We approximate this area ratio, \(\frac{{A}_{{pleura}}}{{A}_{{wall}}}\), as follows. First, we expand the ratio as shown in Eq. (10), because the ratios \(\frac{{A}_{{pleura}}}{{A}_{{septa}}}\) and \(\frac{{A}_{{septa}}}{{A}_{{wall}}}\) are simple to approximate.

$$\frac{{A}_{{pleura}}}{{A}_{{wall}}}=\frac{{A}_{{pleura}}}{{A}_{{septa}}}\frac{{A}_{{septa}}}{{A}_{{wall}}}$$
(10)

If we assume that the septum geometry resembles a regular hexagonal lattice, then it can be shown that the ratio \(\frac{{A}_{{pleura}}}{{A}_{{septa}}}\) is approximately given by Eq. (11), the derivation of which is explained further in Supplemental Information, where \(L\) is the side length of each hexagon and R is half the thickness of each hexagon’s side.

$$\frac{{A}_{{pleura}}}{{A}_{{septa}}}=\left(\frac{\sqrt{3}}{4}\right)\frac{L}{R}$$
(11)

Meanwhile, to approximate the ratio \(\frac{{A}_{{septa}}}{{A}_{{wall}}}\), we assume that the septum is entirely composed of hollow, thick-walled, cylindrical capillaries. Thus, this ratio is approximated as the area of the disk with radius \(b\), i.e. \(\pi {b}^{2}\), divided by the area of the annulus with inner radius \(a\) and outer radius \(b\), i.e. \(\pi ({b}^{2}-{a}^{2})\).
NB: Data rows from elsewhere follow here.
-- ==== Sys2Proof/Tests/Slice0.lean ====
section
/-! SUPPORT. Tests on the reference configuration RC of 95_test_vectors.md, whose expected values are that file's; the smoke test of
the well-formedness checks; and a witness for the hypotheses of every obligation that has any. -/

namespace Sys2Proof.Tests

open Sys2Proof.Machine

/-! ## The reference configuration and states of 95_test_vectors.md, section 0 -/

def rcTables : List (TableId × List Entry) :=
  [(1, [⟨0x0010, 0x0001⟩, ⟨0, 5⟩, ⟨0x0012, 0x00AB⟩, ⟨1, 0⟩]), (2, [⟨0x0300, 0x0002⟩, ⟨1, 0⟩]),
    (3, [⟨0x0302, 0x0001⟩, ⟨1, 0⟩]), (4, [⟨0x0100, 0x0320⟩, ⟨0x0102, 0x0258⟩, ⟨1, 0⟩]),
    (5, [⟨0x0100, 0x0280⟩, ⟨0x0102, 0x01E0⟩, ⟨1, 0⟩]), (6, [⟨0x0200, 0x0001⟩, ⟨1, 0⟩])] ++
  [(10, [⟨0x0600, 0x0000⟩, ⟨1, 0⟩]), (11, [⟨0x0600, 0x0010⟩, ⟨1, 0⟩]), (20, [⟨0x0610, 0x0000⟩, ⟨1, 0⟩]),
    (21, [⟨0x0610, 0x0001⟩, ⟨1, 0⟩]), (30, [⟨0x0620, 0x0000⟩, ⟨1, 0⟩]), (40, [⟨0x0630, 0x0000⟩, ⟨1, 0⟩])] ++
  [(100, [⟨0x0400, 0x1111⟩, ⟨0, 2⟩, ⟨0x0402, 0x2222⟩, ⟨0x0404, 0x3333⟩, ⟨1, 0⟩]), (101, [⟨1, 0⟩]),
    (102, [⟨0x0500, 0x0001⟩]), (103, [⟨0, 0⟩, ⟨0, 3⟩, ⟨1, 0⟩]), (104, [⟨0, 5⟩, ⟨0x0700, 0x0001⟩, ⟨1, 0⟩]),
    (105, [⟨0x0800, 0x0001⟩, ⟨1, 0⟩, ⟨0x0801, 0x0002⟩])]

def rc : Cfg where
  devAddr           := 0x3C
  writeRetries      := 2
  writeRetryDelayMs := 10
  waitAddr          := 0x0000
  endAddr           := 0x0001
  statusSelAddr     := 0x00F0
  statusSelValue    := 0x0104
  statusResultAddr  := 0x00F2
  powerOnHook       := true
  powerOffHook      := true
  tInit             := 1
  tMode1600x1200    := 2
  tMode1280x720     := 3
  tMode800x600      := 4
  tMode640x480      := 5
  tReturnPreview    := 6
  effect            := ⟨[(1, 21)], 20⟩
  whiteBalance      := ⟨[], 30⟩
  brightness        := ⟨[(1, 11)], 10⟩
  scene             := ⟨[], 40⟩
  tables            := rcTables

/-- `S0`. -/
def s0 : State := { State.reset with cfg := rc, attached := true }

/-- `Uninit`. -/
def uninit : State := { s0 with sessionOpen := true, transport := true }

/-- `Init(m)`. -/
def inited (m : ModeId) : State := { uninit with initialized := true, mode := some m }

/-- An open session without a transport. -/
def unattached : State := { uninit with transport := false }

/-- With these answers to come. -/
def answered (s : State) (ws : List WriteAnswer) (rs : List ReadAnswer) : State :=
  { s with writeAnswers := ws, readAnswers := rs }

/-- What a test looks at: the trace, and `S` as 95_test_vectors.md writes it. -/
structure Seen where
  trace       : List Event
  sessionOpen : Bool
  transport   : Bool
  initialized : Bool
  mode        : Option ModeId
  busy        : Bool
  fault       : Option FaultKind
  deriving DecidableEq, Repr

/-- The trace an instruction adds to an empty one, and what it left in `S`. -/
def seen (o : Outcome) : Option Seen :=
  match o with
  | .next t => some ⟨t.trace, t.sessionOpen, t.transport, t.initialized, t.mode, t.busy, t.fault⟩
  | .fault _ => none
  | .refused _ => none

/-- `IT(x)`. -/
def it (d0 d1 : Byte) : List Event :=
  [.sleep 50, .wr 0x00F0 0x0104 .ack, .rd 0x00F2 (some (be16 d0 d1))]

/-! ## Well-formedness: one ill-formed term for each check -/

theorem test_wf_rejects_wr_at_wait : (Instr.wr 0x0000 5).wellFormed rc = false := by decide
theorem test_wf_rejects_wr_at_end : (Instr.wr 0x0001 5).wellFormed rc = false := by decide
theorem test_wf_rejects_equal_sentinels : Cfg.wellFormed { rc with endAddr := 0x0000 } = false := by decide
theorem test_wf_rejects_repeated_table : Cfg.wellFormed { rc with tables := [(1, []), (1, [])] } = false := by decide
theorem test_wf_rejects_unsorted_tables : Cfg.wellFormed { rc with tables := [(2, []), (1, [])] } = false := by decide
theorem test_wf_accepts : rc.wellFormed = true ∧ (Instr.wr 0x0002 0x0000).wellFormed rc = true := by decide
theorem test_boot_ready : bootReady rc = true ∧ bootReady { rc with tInit := 102 } = false := by decide
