-- ==== Sys2Proof/Machine/Step.lean ====
section
/-! DEFINITION. One step: the block takes the host's next event, and runs a command to completion (00_scope.md R2,
20_memory.md R67). There is no program counter and no instruction fetch (10_state.md R37, 20_memory.md R68). -/

namespace Sys2Proof.Machine

/-- One step. With nothing to do the state persists (60_exceptions.md R198; log 9); whether a run may end there is
`endOfRun` (R186; log 12). A command whose `in` operand is no operand of 10_state.md R38 is refused by name (log 14). -/
def step (s : State) : Host.Outcome State Fault Refusal :=
  match s.pending with
  | [] => .next s
  | .assertReset :: rest => .next (applyReset { s with pending := rest })
  | .command c :: rest =>
    if c.wf then
      match decode c.word with
      | .ok i => exec i (acceptCommand c rest s)
      | .error _ => .next (answerIllegal (acceptCommand c rest s))
    else .refused .malformedInputOperand

/-- The state in which the host's next event is the command word `w`, with the streams now on the interface as its operands.
There is no program memory: the host's list is where the next command comes from (log 8). -/
def State.withFetchWord (s : State) (nbits w : Nat) : State :=
  { s with pending := .command ⟨tableWord nbits w, s.inp, s.out⟩ :: s.pending }

end Sys2Proof.Machine
end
This yields Eq. (12).

$$\frac{{A}_{{septa}}}{{A}_{{wall}}}=\frac{{b}^{2}}{{b}^{2}-{a}^{2}}$$
(12)

By combining Eqs. (9)-(12), and setting R = b, we recover the approximate stress within the capillary wall, given by Eq. (13).

$${\Delta \sigma }_{{zz}}=\frac{\sqrt{3}}{4}\frac{{bL}}{{b}^{2}-{a}^{2}}\left({P}_{b,2}-{P}_{b,1}\right)$$
(13)

By substituting Eq. (13) into Eq. (7), we recover our final expression for the axial stiffness, as shown in Eq. (14).
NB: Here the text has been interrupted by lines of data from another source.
-- ==== Sys2Proof/Safety.lean ====
section
/-! DEFINITION. What claims are stated in terms of: the invariants of 10_state.md R35 and of the state's form, which every
step keeps. -/

namespace Sys2Proof.Machine

/-- The form of the buffer: canonical, and no cell outside `[0, MAX_OCTET_COUNT)` (20_memory.md R51). -/
def BufferOk (p : Params) (r : Reassembler) : Prop :=
  r.buf.wf ∧ ∀ c ∈ r.buf, c.1 < p.maxOctetCount.val

/-- The register relations of 10_state.md R35, items 1 to 4. -/
def CountersOk (p : Params) (r : Reassembler) : Prop :=
  r.count.toNat ≤ p.maxOctetCount.val ∧
  r.expPart.toNat ≤ 128 ∧
  (r.recv = false → r.expPart = 0) ∧
  (r.recv = true → 1 ≤ r.expPart.toNat)

/-- Under `ERROR` the largest part counter a `Live` Writer reaches is 128 (10_state.md R24). -/
def PartOk (p : Params) (w : Writer) : Prop :=
  w.life = .live → p.overflowMode = .error → w.part.toNat ≤ 128

/-- The invariant of the machine. -/
structure Inv (s : State) : Prop where
  buffer   : BufferOk s.params s.r
  counters : s.r.life = .live → CountersOk s.params s.r
  part     : PartOk s.params s.w
  stream   : s.inp.wf

/-- A state in which no unit is faulted: no command stops (60_exceptions.md R186). -/
def NotFaulted (s : State) : Prop := s.w.fault = .none ∧ s.r.fault = .none

/-- The cells the payload of the datagram on the interface would be stored to: the first address and the number of bytes, when
the fragment gets as far as reading its length (R142, R150); `none` when it stores nothing. -/
def targetCells (s : State) : Option (Nat × Nat) :=
  match inReadU16 s.params.byteOrder s.inp with
  | none => none
  | some (seq, in1) =>
    match inReadU8 in1 with
    | none => none
    | some (b, in2) =>
      match selectFragment s.r seq (partOf b) with
      | none => none
      | some t => (inReadU16 s.params.byteOrder in2).map fun q => (t.count.toNat, q.1.toNat)

/-! ## Words for claims about commands -/

/-- The commands of the Writer unit (30_encoding.md R94: opcodes 0x01 to 0x0F). All others are the Reassembler's. -/
def isWriterCommand : Instr → Bool
  | .wInit => true
  | .wAdvseq => true
  | .wWrhdr _ _ => true
  | .rInit => false
  | .rDestroy => false
  | .rReset => false
  | .rIscomplete => false
  | .rReceive => false
  | .rRdcount => false
  | .rRdbuf _ => false

/-- The outcome with `f` applied to its next state, if it has one. -/
def mapNext (f : State → State) : Host.Outcome State Fault Refusal → Host.Outcome State Fault Refusal
  | .next s => .next (f s)
  | .fault r => .fault r
  | .refused r => .refused r

/-- `n` steps of the machine. The state after them need not be a final one: `IsFinal` and `runToEnd` say where a run ends. -/
abbrev runSteps (n : Nat) (s : State) : Host.Outcome State Fault Refusal := Host.Core.run Sys2Proof.core n s

/-- A final state of a run: the host has nothing more to issue, and no unit is faulted, since a faulted state is never final
(60_exceptions.md R186; log 12). -/
def IsFinal (s : State) : Prop := s.pending = [] ∧ NotFaulted s

/-- The whole run of what the host has to issue: one step for each event, then the end of the run. It answers a next state
only if the run ends in a final state (60_exceptions.md R186; log 12). -/
def runToEnd (s : State) : Host.Outcome State Fault Refusal :=
  match runSteps s.pending.length s with
  | .next t => endOfRun t
  | .fault r => .fault r
  | .refused r => .refused r

/-- The words 30_encoding.md R96 calls illegal, in its own numbers: an unlisted opcode, or a listed one with a `Z` bit set. -/
def IllegalWord (c : Word) : Prop :=
  let opc := c.toNat / 2 ^ 24
  opc = 0x00 ∨ (0x04 ≤ opc ∧ opc ≤ 0x10) ∨ 0x18 ≤ opc ∨
  ((opc = 0x01 ∨ opc = 0x02 ∨ (0x11 ≤ opc ∧ opc ≤ 0x16)) ∧ c.toNat % 2 ^ 24 ≠ 0) ∨
  (opc = 0x03 ∧ c.toNat / 2 ^ 17 % 2 ^ 7 ≠ 0)

/-- The lifecycle faults of a Reassembler command that reads no stream, and whose check is `check_live()`
(60_exceptions.md R185, R187): `USE_BEFORE_INIT` when `Uninit`, `USE_AFTER_DESTROY` when `Destroyed`. -/
def FaultsUnlessLive (i : Instr) (s : State) : Prop :=
  (s.r.life = .uninit →
    exec i s = .next
      { s with
        r := { s.r with fault := .useBeforeInit }
        responses := ⟨.fault, 1, s.inp, s.out⟩ :: s.responses }) ∧
  (s.r.life = .destroyed →
    exec i s = .next
      { s with
        r := { s.r with fault := .useAfterDestroy }
        responses := ⟨.fault, 2, s.inp, s.out⟩ :: s.responses })

/-! ## Words for claims about `R.RECEIVE` -/

/-- The first three header bytes stand at the read position, carrying `seq`, `part` and `fin`, with `rest` after them
(41_reassembler.md R143, R144). -/
def PrefixAt (s : State) (seq : Half) (part : PartIndex) (fin : Bool) (rest : List Byte) : Prop :=
  ∃ b0 b1 b2, s.inp.data.drop s.inp.pos = b0 :: b1 :: b2 :: rest ∧
    u16Value s.params.byteOrder b0 b1 = seq ∧ partOf b2 = part ∧ isFinalOf b2 = fin

/-- A whole header `h` stands at the read position, with `rest` after it (30_encoding.md R81, R86). -/
def HeaderAt (s : State) (h : Header) (rest : List Byte) : Prop :=
  ∃ b0 b1 b2 b3 b4, s.inp.data.drop s.inp.pos = b0 :: b1 :: b2 :: b3 :: b4 :: rest ∧
    decodeHeader s.params.byteOrder b0 b1 b2 b3 b4 = h

/-- The fragment starts a sequence (41_reassembler.md R145, R146). -/
def Starts (r : Reassembler) (seq : Half) (part : PartIndex) : Prop :=
  (seq ≠ r.expSeq ∨ r.recv = false) ∧ part.toNat = 0

/-- The fragment is the expected part of the sequence in progress (R145, R147). -/
def Continues (r : Reassembler) (seq : Half) (part : PartIndex) : Prop :=
  seq = r.expSeq ∧ r.recv = true ∧ part.toNat = r.expPart.toNat

/-- The fragment is ignored by step 3 or by step 4 (R145, R147). -/
def IsIgnored (r : Reassembler) (seq : Half) (part : PartIndex) : Prop :=
  ((seq ≠ r.expSeq ∨ r.recv = false) ∧ part.toNat ≠ 0) ∨
  (seq = r.expSeq ∧ r.recv = true ∧ part.toNat ≠ r.expPart.toNat)

/-- The fragment goes on to step 5 with `cnt` octets counted so far: 0 for a start (R146), `R.count` otherwise. -/
def SelectedAt (r : Reassembler) (seq : Half) (part : PartIndex) (cnt : Nat) : Prop :=
  (Starts r seq part ∧ cnt = 0) ∨ (Continues r seq part ∧ cnt = r.count.toNat)

/-! ## Words for claims about a whole blob (40_writer.md R118, 41_reassembler.md R157) -/

/-- The headers of the fragments of a blob from part `i` on, the last one final. -/
def blobHeaders (o : ByteOrder) (seq : Half) : Nat → List Half → List (List Byte)
  | _, [] => []
  | i, len :: rest =>
    encodeHeader o seq (BitVec.ofNat 8 (i + if rest.isEmpty then 128 else 0)) len :: blobHeaders o seq (i + 1) rest

/-- The datagrams of a blob cut into slices: each header, then its slice (30_encoding.md R84). -/
def blobDatagrams (o : ByteOrder) (seq : Half) (slices : List (List Byte)) : List (List Byte) :=
  List.zipWith (· ++ ·) (blobHeaders o seq 0 (slices.map fun b => BitVec.ofNat 16 b.length)) slices

/-- One `W.WRHDR` for each payload length, `F` set on the last only, each with a fresh output stream of capacity 5. -/
def headerCommands : List Half → List HostEvent
  | [] => []
  | len :: rest => .command ⟨encode (.wWrhdr rest.isEmpty len), ⟨[], 0⟩, ⟨[], 5⟩⟩ :: headerCommands rest

/-- One `R.RECEIVE` for each datagram, read from its start. -/
def receiveCommands (ds : List (List Byte)) : List HostEvent :=
  ds.map fun d => .command ⟨encode .rReceive, ⟨d, 0⟩, ⟨[], 0⟩⟩

end Sys2Proof.Machine
end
$${E}_{z}=\frac{\sqrt{3}}{4}\frac{{bL}}{{b}^{2}-{a}^{2}}\frac{\left({P}_{b,2}-{P}_{b,1}\right)}{{\varepsilon }_{{zz}}}$$
(14)

Here, as a and b represent the inner and outer diameters of the vessel wall, we approximate b-a = 2 µm from the experimentally measured diameters of vessel lumens and septal walls from postnatal and young adult lungs (Supplemental Fig. 5), and the width of a single wall as 1 µm.
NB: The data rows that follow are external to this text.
-- ==== Sys2Proof/Laws/Streams.lean ====
section
/-! SUPPORT. The stream primitives and the header codec: when each succeeds and what it gives (20_memory.md R56 to R61,
30_encoding.md R85, R86). -/

namespace Sys2Proof.Machine

/-! ## Input stream -/

/-- Everything a read can do when it succeeds (20_memory.md R56). -/
theorem inRead_eq_some {k : Nat} {st st' : InStream} {bs : List Byte} (h : inRead k st = some (bs, st')) :
    k ≤ st.data.length - st.pos ∧ bs = (st.data.drop st.pos).take k ∧ st' = ⟨st.data, st.pos + k⟩ := by
  unfold inRead InStream.remaining at h
  split at h
  · simp only [Option.some.injEq, Prod.mk.injEq] at h
    exact ⟨‹_›, h.1.symm, h.2.symm⟩
  · cases h

theorem inRead_of_le {k : Nat} {st : InStream} (h : k ≤ st.data.length - st.pos) :
    inRead k st = some ((st.data.drop st.pos).take k, ⟨st.data, st.pos + k⟩) := if_pos h

theorem inRead_of_lt {k : Nat} {st : InStream} (h : st.data.length - st.pos < k) : inRead k st = none :=
  if_neg (Nat.not_le_of_lt h)

/-- The bytes that stand at the read position are the bytes read. -/
theorem inRead_of_drop {k : Nat} {st : InStream} {bs rest : List Byte} (h : st.data.drop st.pos = bs ++ rest)
    (hk : k = bs.length) : inRead k st = some (bs, ⟨st.data, st.pos + k⟩) := by
  have hl : (st.data.drop st.pos).length = st.data.length - st.pos := List.length_drop
  rw [h, List.length_append] at hl
  rw [inRead_of_le (by omega), h, hk, List.take_left]

/-- What is left after a read. -/
theorem drop_after {data bs rest : List Byte} {pos : Nat} (h : data.drop pos = bs ++ rest) :
    data.drop (pos + bs.length) = rest := by
  rw [← List.drop_drop, h, List.drop_left]

theorem inReadU8_of_drop {st : InStream} {b : Byte} {rest : List Byte} (h : st.data.drop st.pos = b :: rest) :
    inReadU8 st = some (b, ⟨st.data, st.pos + 1⟩) := by
  unfold inReadU8
  rw [inRead_of_drop (k := 1) (bs := [b]) (rest := rest) (by simpa using h) rfl]

theorem inReadU16_of_drop {o : ByteOrder} {st : InStream} {b0 b1 : Byte} {rest : List Byte}
    (h : st.data.drop st.pos = b0 :: b1 :: rest) :
    inReadU16 o st = some (u16Value o b0 b1, ⟨st.data, st.pos + 2⟩) := by
  unfold inReadU16
  rw [inRead_of_drop (k := 2) (bs := [b0, b1]) (rest := rest) (by simpa using h) rfl]

theorem inReadU8_of_lt {st : InStream} (h : st.data.length - st.pos < 1) : inReadU8 st = none := by
  unfold inReadU8
  rw [inRead_of_lt h]

theorem inReadU16_of_lt {o : ByteOrder} {st : InStream} (h : st.data.length - st.pos < 2) : inReadU16 o st = none := by
  unfold inReadU16
  rw [inRead_of_lt h]

theorem inReadU8_eq_some {st st' : InStream} {b : Byte} (h : inReadU8 st = some (b, st')) :
    1 ≤ st.data.length - st.pos ∧ st' = ⟨st.data, st.pos + 1⟩ := by
  unfold inReadU8 at h
  split at h
  · next hr =>
    obtain ⟨h1, -, h3⟩ := inRead_eq_some hr
    simp only [Option.some.injEq, Prod.mk.injEq] at h
    exact ⟨h1, h.2 ▸ h3⟩
  · cases h

theorem inReadU16_eq_some {o : ByteOrder} {st st' : InStream} {v : Half} (h : inReadU16 o st = some (v, st')) :
    2 ≤ st.data.length - st.pos ∧ st' = ⟨st.data, st.pos + 2⟩ := by
  unfold inReadU16 at h
  split at h
  · next hr =>
    obtain ⟨h1, -, h3⟩ := inRead_eq_some hr
    simp only [Option.some.injEq, Prod.mk.injEq] at h
    exact ⟨h1, h.2 ▸ h3⟩
  · cases h

theorem inSkip_eq_some {n : Nat} {st st' : InStream} (h : inSkip n st = some st') :
    n ≤ st.data.length - st.pos ∧ st' = ⟨st.data, st.pos + n⟩ := by
  unfold inSkip at h
  cases hr : inRead n st with
  | none => simp [hr] at h
  | some q =>
    obtain ⟨bs, st2⟩ := q
    obtain ⟨h1, -, h3⟩ := inRead_eq_some hr
    simp only [hr, Option.map_some, Option.some.injEq] at h
    exact ⟨h1, h ▸ h3⟩

theorem inSkip_of_le {n : Nat} {st : InStream} (h : n ≤ st.data.length - st.pos) :
    inSkip n st = some ⟨st.data, st.pos + n⟩ := by
  unfold inSkip
  rw [inRead_of_le h, Option.map_some]

theorem inSkip_of_lt {n : Nat} {st : InStream} (h : st.data.length - st.pos < n) : inSkip n st = none := by
  unfold inSkip
  rw [inRead_of_lt h, Option.map_none]

theorem inReadOctets_eq_some {n : Nat} {st st' : InStream} {bs : List Byte} (h : inReadOctets n st = some (bs, st')) :
    n ≤ st.data.length - st.pos ∧ bs.length = n ∧ st' = ⟨st.data, st.pos + n⟩ := by
  obtain ⟨h1, h2, h3⟩ := inRead_eq_some h
  refine ⟨h1, ?_, h3⟩
  rw [h2, List.length_take, List.length_drop]
  omega

/-- The drawn position lies between the start position and the end of the data (20_memory.md R62). -/
theorem drawInputPos_bounds (s : State) :
    s.inp.pos ≤ (drawInputPos s).inp.pos ∧ (s.inp.wf → (drawInputPos s).inp.pos ≤ s.inp.data.length) := by
  have := Nat.mod_lt (Config.freeNat s.draws) (Nat.succ_pos (s.inp.data.length - s.inp.pos))
  simp only [drawInputPos_inp, InStream.wf, Nat.succ_eq_add_one] at *
  omega

/-! ## Output stream -/

@[simp] theorem length_u16Bytes (o : ByteOrder) (v : Half) : (u16Bytes o v).length = 2 := by
  cases o <;> rfl

@[simp] theorem length_encodeHeader (o : ByteOrder) (seq : Half) (pf : Byte) (len : Half) :
    (encodeHeader o seq pf len).length = 5 := by
  simp [encodeHeader]

theorem outWrite_of_le {bs : List Byte} {st : OutStream} (h : bs.length ≤ st.cap) :
    outWrite bs st = some ⟨st.data ++ bs, st.cap - bs.length⟩ := if_pos h

theorem outWrite_of_lt {bs : List Byte} {st : OutStream} (h : st.cap < bs.length) : outWrite bs st = none :=
  if_neg (Nat.not_le_of_lt h)

/-- Two writes in a row are one write of both byte strings. -/
theorem outWrite_bind (bs cs : List Byte) (st : OutStream) :
    (outWrite bs st).bind (outWrite cs) = outWrite (bs ++ cs) st := by
  by_cases h : bs.length ≤ st.cap
  · rw [outWrite_of_le h, Option.bind_some]
    by_cases h' : cs.length ≤ st.cap - bs.length
    · rw [outWrite_of_le h', outWrite_of_le (by rw [List.length_append]; omega)]
      simp [List.append_assoc, Nat.sub_sub]
    · rw [outWrite_of_lt (by simpa using h'), outWrite_of_lt (by rw [List.length_append]; omega)]
  · rw [outWrite_of_lt (by omega), outWrite_of_lt (by rw [List.length_append]; omega), Option.bind_none]

/-- The three writes of `W.WRHDR` together: the whole header, exactly when five bytes fit (40_writer.md R114). -/
theorem writeHeaderFields_eq (o : ByteOrder) (seq : Half) (pf : Byte) (len : Half) (st : OutStream) :
    writeHeaderFields o seq pf len st =
      if 5 ≤ st.cap then some ⟨st.data ++ encodeHeader o seq pf len, st.cap - 5⟩ else none := by
  have h : writeHeaderFields o seq pf len st = outWrite (encodeHeader o seq pf len) st := by
    unfold writeHeaderFields outWriteU16 outWriteU8 encodeHeader
    rw [← outWrite_bind, ← outWrite_bind]
  rw [h, outWrite, length_encodeHeader]

end Sys2Proof.Machine
end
Statistics and reproducibility

All experiments are performed in at least four separate mice to generate biologically independent samples. Exact sample sizes are presented in the captions of each figure where the data is presented; data is presented as mean ± standard error of the mean (s.e.m.). To obtain normalized measurements, the average value at each pressure was calculated per mouse, and then divided by the average value at the lowest magnitude pressure measured. Data from each individual mouse was then averaged together to obtain the reported values for each experiment. Statistical comparisons were first assessed using two factor ANOVA on the raw data. When ANOVA indicated significant effects, two-tailed Student’s t-tests determined significance P-values between groups of data, with differences considered significant when P < 0.05 and trends when P < 0.10. Exact P-values comparing postnatal to young adult, and young adult to aged groups are shown in plots. Statistical analyses were performed in MATLAB R2024b.